ISTVAN KANTOR at the Art Gallery of York University (N145 Ross Building, 4700 Keele), through April 3. 416-736-5169. Rating: NNNN Rating: NNNN


The myths around Governor General’s Award-winning artist Istvan Kantor work both for and against him. All press being good press, his splattering his signature “Blood X” on museum walls garners attention, but it can also reduce the significance of his work to mere shock value.

Beyond his intent to shock, Kantor opens vital questions concerning technological oppression and the failure of revolution.

At the AGYU , he’s showing his new installation, Spielraum/Playroom – Remains Of A Revolution, along with a seizure-inducing feature-length video, Lebensraum/Lifespace – Spectacle Of Noise. Both are jarringly loud and mesmerizing.

The quick-cut video seems to be a broadcast by displaced people fighting for a place to live. Sex obsessed, they adapt scraps of technology to a kind of techno-fucking, all to a soundtrack of machine noise that drives home their thrusting. Kantor takes the role of the beleaguered leader.

Speilraum/Playroom begins with a video screened in a musty old army tent. Scrolling text tells of a revolution over shots of people wired together, writhing on the ground.

Behind, a huge mound of old filing cabinets divides the space. Kantor has a filing cabinet fetish, and his work sexualizes information storage by focusing on the drawers’ in-out motion.

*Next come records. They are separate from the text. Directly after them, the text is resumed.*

/-- The load waits for its word of a line in flight, out of its slot where EV_MISS would release it (R226, R238). -/
def Env.awaitWord (e : Env) (la k : Nat) : M PUnit := do
  let s ← get
  let c := s.ctx e.core e.set
  if !e.whole && decide (e.set < 64) && c.regs.miss ≠ 0 && s.otherReady e.core e.set then e.release .waitMem (.line la k c.cls)
  modify (fun s => (s.endGroup e.core e.set).onCtx e.core e.set (fun c => { c with await := .line la k c.cls }))
  throw .wait

/-- Load a memory word: from a line in flight once the word has arrived; else its line is installed (R238). -/
def Env.loadWord (e : Env) (ra : Nat) : M TWord := do
  let s ← get
  match s.fillOf e.core (ra / 256) with
  | some f => if !f.has (ra / 8 % 32) then e.awaitWord (ra / 256) (ra / 8 % 32)
  | none => do
    e.missCheck (ra / 256) (ra / 8 % 32)
    modify (fun s => s.fillFor 1 (s.core e.core).phys (ra / 256))
  let s ← get
  return s.wordFor e.core (s.ctx e.core e.set).tid (ra / 8)

/-- The task waits with its slot: its group ends, so that what it waits for can be performed. -/
def Env.stall {α : Type} (e : Env) : M α := do
  modify (fun s => s.endGroup e.core e.set)
  throw .wait

/-- A committed store of another task holds the line (R122). -/
def State.withheld (s : State) (tid la : Nat) : Bool :=
  s.cores.any (fun p => p.2.wb.any (fun e => e.dev.isNone && e.addr == la && e.tid != tid))

/-- A store to the line coalesces into the youngest entry of the task (R264). -/
def State.coalesces (s : State) (core tid la : Nat) : Bool :=
  match ((s.core core).wb.filter (fun e => e.tid == tid)).getLast? with
  | some e => e.dev.isNone && e.addr == la
  | none => false

/-- A store waits for an entry of the buffer, for the whole of a line in flight, or for a line that another task's store holds (R122, R238, R264). -/
def Env.storeReady (e : Env) (la : Nat) : M PUnit := do
  let s ← get
  let tid := (s.ctx e.core e.set).tid
  if s.withheld tid la || (s.fillOf e.core la).isSome || (decide (32 ≤ (s.core e.core).wb.length) && !s.coalesces e.core tid la) then e.stall

/-- LOCK check of a store's target word (R122). -/
def lockCheck (force : Bool) (ea : Nat) (w : TWord) : Except XFlt PUnit :=
  if w.tag.lock && !force then .error ⟨3, ea, tagInfo w.tag 4 + 2 ^ 12⟩ else .ok ()

/-- Add a word to the last entry of a task in a write buffer. -/
def addWord (tid : Nat) (x : WbWord) : List WbEnt → List WbEnt
  | [] => []
  | e :: t => if e.tid = tid && !(t.any (fun f => f.tid == tid)) then { e with words := e.words ++ [x] } :: t else e :: addWord tid x t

Climb a staircase over the broken cabinets and there’s a slide down the other side. At the bottom, another filing cabinet stands under three video screens. Two show Kantor from different angles, restrained and wired into a chair, and the third plays footage of whoever recently slid down the slide. The flickering videos can be manipulated forward and backward by opening and closing the drawers, depicting information technology as a means of control.